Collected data
'''
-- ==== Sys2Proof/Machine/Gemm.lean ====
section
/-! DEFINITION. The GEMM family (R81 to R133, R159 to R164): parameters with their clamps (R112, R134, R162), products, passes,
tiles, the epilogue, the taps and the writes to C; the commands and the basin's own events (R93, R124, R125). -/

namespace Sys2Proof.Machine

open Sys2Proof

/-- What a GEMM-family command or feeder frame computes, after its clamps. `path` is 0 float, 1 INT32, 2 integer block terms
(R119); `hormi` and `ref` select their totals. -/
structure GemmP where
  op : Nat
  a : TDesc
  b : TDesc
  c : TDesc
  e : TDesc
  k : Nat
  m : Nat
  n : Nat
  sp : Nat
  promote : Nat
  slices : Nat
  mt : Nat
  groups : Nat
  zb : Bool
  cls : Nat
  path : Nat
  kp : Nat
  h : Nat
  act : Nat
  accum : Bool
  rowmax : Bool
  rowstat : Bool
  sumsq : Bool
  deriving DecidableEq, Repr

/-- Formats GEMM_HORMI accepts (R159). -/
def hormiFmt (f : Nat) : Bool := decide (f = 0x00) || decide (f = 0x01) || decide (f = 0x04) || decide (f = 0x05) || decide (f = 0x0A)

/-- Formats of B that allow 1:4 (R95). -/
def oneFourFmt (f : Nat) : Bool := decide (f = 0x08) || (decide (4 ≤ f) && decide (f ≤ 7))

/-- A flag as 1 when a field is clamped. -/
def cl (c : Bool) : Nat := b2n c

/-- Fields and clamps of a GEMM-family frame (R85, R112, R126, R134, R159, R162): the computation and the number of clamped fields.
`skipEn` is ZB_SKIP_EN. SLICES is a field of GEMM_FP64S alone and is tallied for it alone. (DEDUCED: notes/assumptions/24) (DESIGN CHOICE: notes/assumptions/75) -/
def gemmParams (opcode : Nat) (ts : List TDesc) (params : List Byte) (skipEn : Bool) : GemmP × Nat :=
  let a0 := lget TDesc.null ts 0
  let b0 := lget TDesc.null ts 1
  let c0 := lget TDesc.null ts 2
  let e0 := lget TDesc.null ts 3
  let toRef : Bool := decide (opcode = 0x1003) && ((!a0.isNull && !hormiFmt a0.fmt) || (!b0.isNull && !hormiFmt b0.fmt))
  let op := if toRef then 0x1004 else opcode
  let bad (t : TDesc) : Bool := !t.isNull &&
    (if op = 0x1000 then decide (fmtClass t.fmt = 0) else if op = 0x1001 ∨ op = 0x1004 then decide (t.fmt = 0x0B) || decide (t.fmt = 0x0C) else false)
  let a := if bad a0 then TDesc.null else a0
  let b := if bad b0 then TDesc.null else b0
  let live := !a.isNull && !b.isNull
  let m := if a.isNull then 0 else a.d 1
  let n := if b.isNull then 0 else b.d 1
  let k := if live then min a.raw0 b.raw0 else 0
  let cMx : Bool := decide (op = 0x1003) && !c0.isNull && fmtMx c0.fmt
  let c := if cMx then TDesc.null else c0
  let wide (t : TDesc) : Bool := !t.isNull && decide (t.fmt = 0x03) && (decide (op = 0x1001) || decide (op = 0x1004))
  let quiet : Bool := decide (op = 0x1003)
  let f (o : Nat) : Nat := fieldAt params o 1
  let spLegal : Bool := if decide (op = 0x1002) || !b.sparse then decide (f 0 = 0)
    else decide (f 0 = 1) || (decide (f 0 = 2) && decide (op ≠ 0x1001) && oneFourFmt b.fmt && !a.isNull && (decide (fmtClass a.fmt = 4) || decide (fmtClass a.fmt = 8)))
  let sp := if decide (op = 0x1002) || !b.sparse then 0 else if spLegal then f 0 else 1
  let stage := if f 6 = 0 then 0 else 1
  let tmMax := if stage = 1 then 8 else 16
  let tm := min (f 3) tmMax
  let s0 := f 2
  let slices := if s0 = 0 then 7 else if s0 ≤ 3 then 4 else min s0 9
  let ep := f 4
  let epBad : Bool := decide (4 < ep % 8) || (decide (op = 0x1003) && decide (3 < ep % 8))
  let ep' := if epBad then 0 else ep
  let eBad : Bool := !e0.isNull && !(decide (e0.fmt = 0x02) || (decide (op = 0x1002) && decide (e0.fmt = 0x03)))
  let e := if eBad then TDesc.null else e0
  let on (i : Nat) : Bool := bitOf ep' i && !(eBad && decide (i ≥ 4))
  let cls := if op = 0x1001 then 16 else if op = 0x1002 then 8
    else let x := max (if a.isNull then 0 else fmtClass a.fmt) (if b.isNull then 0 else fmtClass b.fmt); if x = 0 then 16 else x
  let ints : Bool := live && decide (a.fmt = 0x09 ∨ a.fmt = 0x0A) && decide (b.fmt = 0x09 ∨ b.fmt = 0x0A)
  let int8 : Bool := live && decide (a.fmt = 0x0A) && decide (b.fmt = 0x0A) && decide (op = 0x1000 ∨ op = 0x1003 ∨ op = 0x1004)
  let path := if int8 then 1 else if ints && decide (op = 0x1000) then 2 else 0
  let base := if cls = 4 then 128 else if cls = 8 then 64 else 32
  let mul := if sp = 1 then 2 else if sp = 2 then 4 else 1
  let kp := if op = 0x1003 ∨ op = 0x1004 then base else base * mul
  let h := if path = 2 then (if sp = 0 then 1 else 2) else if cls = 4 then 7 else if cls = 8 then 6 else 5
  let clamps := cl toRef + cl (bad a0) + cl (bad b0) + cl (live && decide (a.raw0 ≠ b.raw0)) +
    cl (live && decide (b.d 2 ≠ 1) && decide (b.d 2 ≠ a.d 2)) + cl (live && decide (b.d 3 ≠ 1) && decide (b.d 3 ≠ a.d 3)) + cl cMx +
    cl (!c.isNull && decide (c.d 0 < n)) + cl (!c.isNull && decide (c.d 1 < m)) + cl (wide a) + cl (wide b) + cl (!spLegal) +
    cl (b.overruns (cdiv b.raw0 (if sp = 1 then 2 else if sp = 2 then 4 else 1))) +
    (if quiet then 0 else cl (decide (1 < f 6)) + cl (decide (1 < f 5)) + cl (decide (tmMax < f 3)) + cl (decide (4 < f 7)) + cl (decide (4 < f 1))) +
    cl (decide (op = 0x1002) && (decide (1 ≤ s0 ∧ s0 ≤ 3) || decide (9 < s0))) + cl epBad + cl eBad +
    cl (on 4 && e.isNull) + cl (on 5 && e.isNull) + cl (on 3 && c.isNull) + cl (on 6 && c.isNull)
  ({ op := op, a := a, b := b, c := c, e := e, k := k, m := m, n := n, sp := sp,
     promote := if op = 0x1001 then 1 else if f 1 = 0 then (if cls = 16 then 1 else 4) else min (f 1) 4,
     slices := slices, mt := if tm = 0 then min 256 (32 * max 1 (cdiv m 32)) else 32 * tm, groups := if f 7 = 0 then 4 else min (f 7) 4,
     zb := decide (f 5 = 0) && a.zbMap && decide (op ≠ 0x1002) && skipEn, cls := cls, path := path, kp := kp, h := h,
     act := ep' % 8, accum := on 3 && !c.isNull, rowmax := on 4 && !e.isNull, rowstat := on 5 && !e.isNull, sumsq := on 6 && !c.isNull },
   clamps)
'''
YOUR TASK:
Reproduce exactly, and only, the lines from the start of the entries through the one that contains "let m := if a.isNull then 0 else a.d 1".

EXERCISE SOLUTION:
-- ==== Sys2Proof/Machine/Gemm.lean ====
section
/-! DEFINITION. The GEMM family (R81 to R133, R159 to R164): parameters with their clamps (R112, R134, R162), products, passes,
tiles, the epilogue, the taps and the writes to C; the commands and the basin's own events (R93, R124, R125). -/

namespace Sys2Proof.Machine

open Sys2Proof

/-- What a GEMM-family command or feeder frame computes, after its clamps. `path` is 0 float, 1 INT32, 2 integer block terms
(R119); `hormi` and `ref` select their totals. -/
structure GemmP where
  op : Nat
  a : TDesc
  b : TDesc
  c : TDesc
  e : TDesc
  k : Nat
  m : Nat
  n : Nat
  sp : Nat
  promote : Nat
  slices : Nat
  mt : Nat
  groups : Nat
  zb : Bool
  cls : Nat
  path : Nat
  kp : Nat
  h : Nat
  act : Nat
  accum : Bool
  rowmax : Bool
  rowstat : Bool
  sumsq : Bool
  deriving DecidableEq, Repr

/-- Formats GEMM_HORMI accepts (R159). -/
def hormiFmt (f : Nat) : Bool := decide (f = 0x00) || decide (f = 0x01) || decide (f = 0x04) || decide (f = 0x05) || decide (f = 0x0A)

/-- Formats of B that allow 1:4 (R95). -/
def oneFourFmt (f : Nat) : Bool := decide (f = 0x08) || (decide (4 ≤ f) && decide (f ≤ 7))

/-- A flag as 1 when a field is clamped. -/
def cl (c : Bool) : Nat := b2n c

/-- Fields and clamps of a GEMM-family frame (R85, R112, R126, R134, R159, R162): the computation and the number of clamped fields.
`skipEn` is ZB_SKIP_EN. SLICES is a field of GEMM_FP64S alone and is tallied for it alone. (DEDUCED: notes/assumptions/24) (DESIGN CHOICE: notes/assumptions/75) -/
def gemmParams (opcode : Nat) (ts : List TDesc) (params : List Byte) (skipEn : Bool) : GemmP × Nat :=
  let a0 := lget TDesc.null ts 0
  let b0 := lget TDesc.null ts 1
  let c0 := lget TDesc.null ts 2
  let e0 := lget TDesc.null ts 3
  let toRef : Bool := decide (opcode = 0x1003) && ((!a0.isNull && !hormiFmt a0.fmt) || (!b0.isNull && !hormiFmt b0.fmt))
  let op := if toRef then 0x1004 else opcode
  let bad (t : TDesc) : Bool := !t.isNull &&
    (if op = 0x1000 then decide (fmtClass t.fmt = 0) else if op = 0x1001 ∨ op = 0x1004 then decide (t.fmt = 0x0B) || decide (t.fmt = 0x0C) else false)
  let a := if bad a0 then TDesc.null else a0
  let b := if bad b0 then TDesc.null else b0
  let live := !a.isNull && !b.isNull
  let m := if a.isNull then 0 else a.d 1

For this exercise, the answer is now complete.